2006 FIFA World Cup

Football brings hope to Zhang Kai, 16, and other former street children in China

UNICEF Image: UNICEF image China Zhen Zhou playing football
© UNICEF China/2006/Li
Zhang Kai, 16, left his abusive household to wander the streets of Zheng Zhou.

For the 2006 FIFA World Cup, UNICEF and FIFA are campaigning to ensure a more peaceful world for children. This is a profile of one of Team UNICEF's star players.

By Kun Li

ZHENG ZHOU, China – Sixteen year-old Zhang Kai had many dreams, but after his parents divorced, he found himself alone and helpless in this city of 7 million people.

“I came to Zheng Zhou with my mom,” he says. “She treated me bad, so I left her and started wandering the streets.”

A major hub connecting all of China’s major railroads, Zheng Zhou is not only host to tens of thousands of travellers every day but also attracts scores of homeless children from all over China.

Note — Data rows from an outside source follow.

-- ==== Sys2Proof/Tests/Slice0.lean ====
section
/-! SUPPORT. The model's own tests. Every expected value is one that spec/ states: 95_test_vectors.md (V-...), the worked
encodings of R93 and the examples of the command rules. After them one witness for the hypotheses of each obligation. -/

namespace Sys2Proof.Tests

open Sys2Proof Sys2Proof.Machine

-- one theorem at a time: each kernel check has a thread of its own, and a sandbox has room for few
set_option Elab.async false

/-! ### Small states -/

/-- The state a command leaves. -/
def run (i : Instr) (s : State) : State :=
  match exec i s with
  | .next t => t
  | .fault _ => s
  | .refused _ => s

/-- The state one step leaves. -/
def after (s : State) : State :=
  match step s with
  | .next t => t
  | .fault _ => s
  | .refused _ => s

/-- The reset state with a value in OPR. -/
def withOpr (v : DWord) : State := { State.reset with opr := v }

/-- The reset state with one event pending. -/
def withEvent (e : HostEvent) : State := { State.reset with pending := [e] }

/-- The reset state with given Q30 coefficients, and a given policy and integer track on channel 0. -/
def intState (b0 b1 a1 a2 : Word) (pol : CarryPolicy) (t : IntTrack) : State :=
  { State.reset with
    q := { b0 := b0, b1 := b1, a1 := a1, a2 := a2 }
    channels := [{ pol := pol, int := t, flt := FltTrack.reset }, Channel.reset] }

/-- The binary64 coefficients of V-CC2 (Fc = 200). -/
def dAt200 : DCoefs :=
  { b0 := 0x3F260CA2AFF1DB8E, b1 := 0x3F360CA2AFF1DB8E, a1 := 0xBFFF685829147394, a2 := 0x3FEED6337AD4E39E }

/-- No NaN is drawn in these runs; this is what they would draw. -/
def someNaN : Nat → F64 := fun _ => 0x7FF8000000000000

/-- The slot I8f starts from. -/
def trackI8f : IntTrack := { x1 := 1000, x2 := BitVec.ofInt 16 (-1000), y1 := 500, y2 := BitVec.ofInt 32 (-500), r := 12345 }

/-! ### WellFormed refuses an ill-formed term of each check (R82, R86) -/

theorem test_wf_ldq_b2 : Instr.wf 2 (.ldq .b2) = false := by decide
theorem test_wf_ldd_b2 : Instr.wf 2 (.ldd .b2) = false := by decide
theorem test_wf_clrch_c2 : Instr.wf 2 (.clrch 2) = false := by decide
theorem test_wf_stepi_c2 : Instr.wf 2 (.stepi 2 0) = false ∧ Instr.wf 1 (.stepi 1 0) = false := by decide
theorem test_wf_stepf_c15 : Instr.wf 2 (.stepf 15 0) = false := by decide
theorem test_wf_stepd_c2 : Instr.wf 2 (.stepd 2 0) = false := by decide
theorem test_wf_rdst_c2 : Instr.wf 2 (.rdst 2 .x1) = false := by decide
theorem test_wf_wrst_c2 : Instr.wf 2 (.wrst 2 .yf2) = false := by decide
theorem test_wf_legal : Instr.wf 2 (.rdq .b2) = true ∧ Instr.wf 2 (.stepi 1 0x8000) = true := by decide

/-! ### Decoding: OP CCCC SSSS IIIIIIIIIIIIIIII, written out from R81 and R84; V-E and R93 -/

theorem test_decode_nop : decode 2 0b00000000000000000000000000000000 = some .nop := by decide
theorem test_decode_srst : decode 2 0b00000001000000000000000000000000 = some .srst := by decide
theorem test_decode_clrch : decode 2 0b00000010000100000000000000000000 = some (.clrch 1) := by decide
theorem test_decode_cvt : decode 2 0b00010000000000000000000000000000 = some .cvt := by decide
theorem test_decode_ldq : decode 2 0b00010001000000010000000000000000 = some (.ldq .b1) := by decide
theorem test_decode_ldd : decode 2 0b00010010000000110000000000000000 = some (.ldd .a1) := by decide
theorem test_decode_rdq : decode 2 0b00010011000000100000000000000000 = some (.rdq .b2) := by decide
theorem test_decode_rdd : decode 2 0b00010100000001000000000000000000 = some (.rdd .a2) := by decide
theorem test_decode_setfc : decode 2 0b00100000000000000000000000000000 = some .setfc := by decide
theorem test_decode_setq : decode 2 0b00100001000000000000000000000000 = some .setq := by decide
theorem test_decode_setfs : decode 2 0b00100010000000000000000000000000 = some .setfs := by decide
theorem test_decode_ccalc : decode 2 0b00100011000000000000000000000000 = some .ccalc := by decide
theorem test_decode_rdp : decode 2 0b00100100000000100000000000000000 = some (.rdp .fs) := by decide
theorem test_decode_stepi : decode 2 0b00110000000100001111111110011100 = some (.stepi 1 (BitVec.ofInt 16 (-100))) := by decide
theorem test_decode_stepf : decode 2 0b00110001000000000010011100010000 = some (.stepf 0 10000) := by decide
theorem test_decode_stepd : decode 2 0b00110010000100001000000000000000 = some (.stepd 1 0x8000) := by decide
theorem test_decode_rdst : decode 2 0b00111000000110000000000000000000 = some (.rdst 1 .yf2) := by decide
theorem test_decode_wrst : decode 2 0b00111001000001000000000000000000 = some (.wrst 0 .r) := by decide

/-- The illegal words of V-E. -/
theorem test_decode_illegal :
    [0x00000001#32, 0x01100000#32, 0x02200000#32, 0x02000001#32, 0x03000000#32, 0xFF000000#32, 0x10100000#32, 0x11020000#32,
     0x11050000#32, 0x14050000#32, 0x24030000#32, 0x23000001#32, 0x30200000#32, 0x30010000#32, 0x31F00000#32,
     0x38090000#32].all (fun w => (decode 2 w).isNone && !legalWord 2 w) = true := by decide

/-- A channel that NCH = 1 does not have. -/
theorem test_decode_one_channel : decode 1 0x30100000 = none ∧ decode 1 0x30000064 = some (.stepi 0 100) := by decide

theorem test_decodeTableWord : decodeTableWord 32 0x3010FF9C = some (.stepi 1 0xFF9C) := by decide
theorem test_decodeTableWord_illegal : decodeTableWord 32 0x11020000 = none := by decide

/-! ### The port and the step (V-C) -/

/-- `rdp fs` as the first command after reset (R123's example); the word is served and gone. -/
theorem test_withFetchWord :
    step (State.reset.withFetchWord 32 0x24020000) = .next { State.reset with res := 0xBB80 } := rfl
theorem test_idle_step : step State.reset = .next State.reset := rfl
theorem test_illegal_word : (after (withEvent (.write 0x0C 0x11020000))).status = { ill := true, inv := false, sat := false } := by
  decide +kernel
theorem test_read_id : (after (withEvent (.read 0x00))).observed = [0x42510007] := by decide +kernel
theorem test_ctrl_all_ones :
    (after (withEvent (.write 0x08 0xFFFFFFFF))).readReg .ctrl = 3 := by decide +kernel
theorem test_status_w1c :
    (after { withEvent (.write 0x04 5) with status := { ill := true, inv := true, sat := true } }).readReg .status = 2 := by
  decide +kernel
theorem test_status_ignores_high_bits :
    (after { withEvent (.write 0x04 0xFFFFFFF8) with status := { ill := false, inv := true, sat := false } }).readReg .status = 2 := by
  decide +kernel
theorem test_misaligned : step (withEvent (.read 0x3E)) = .refused .misaligned := rfl
theorem test_outside : step (withEvent (.write 0x40 0)) = .refused .outsideWindow := rfl
theorem test_width : step (withEvent (.other .byte 0x10)) = .refused .accessWidth := rfl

“Based on our research, most of the street children come from broken families,” explains Deputy Director Xie Xiaowei of the Zheng Zhou Street Children Protection Centre. “Also, many children from rural areas leave their villages behind, seeking work in urban cities. But because of their lack of education and skills, the children often find themselves wandering the streets instead of getting a job.”

UNICEF Image: UNICEF image China Zhen Zhou playing football
© UNICEF China/2006/Li
Kai says that football makes him stronger and enables him to meet friends.

A chance for a better future

Although Kai escaped his mother’s abuse, he had to find a way to support himself. “I found a job at a little restaurant,” he recalls. “They were nice to me – offered me food and a place to stay. I even got paid.”

Life also took a turn for the better after Kai arrived at Zheng Zhou Street Children Protection Centre. Supported by UNICEF, the centre provides children with food, shelter and recreational activities. Staff members help locate relatives, while the children catch up on their literacy studies and learn vocational skills.

Over the past 10 years, the centre has supported more than 8,000 street children, helping them acquire useful skills while finding families for many younger ones.

“What we are trying to do is to help these children return to mainstream society one day. We wish for them to grow up healthy and become useful,” says Ms. Xie.

UNICEF Image: UNICEF image China Zhen Zhou playing football
© UNICEF China/2006/Li
Zhang Kai, 16, is studying to become a computer operator.

Football facilitates friendship

Studying to become a computer operator, Kai has also discovered the power of football. During breaks, he is often found playing with friends next to the centre’s garden. Although a proper field has yet to be built – and none of the boys is dressed to play the sport – the children are quite happy to be out there.

“I love football,” says a winded Kai following a Sunday afternoon game. “First, it can make me stronger. Second, it helps me make many friends.”

For Kai and his friends, the misery of street life has been left far behind. They now spend their days looking ahead at a much brighter future. “I hope when David Beckham retires, I will be the new Beckham,” Kai says with a beaming smile.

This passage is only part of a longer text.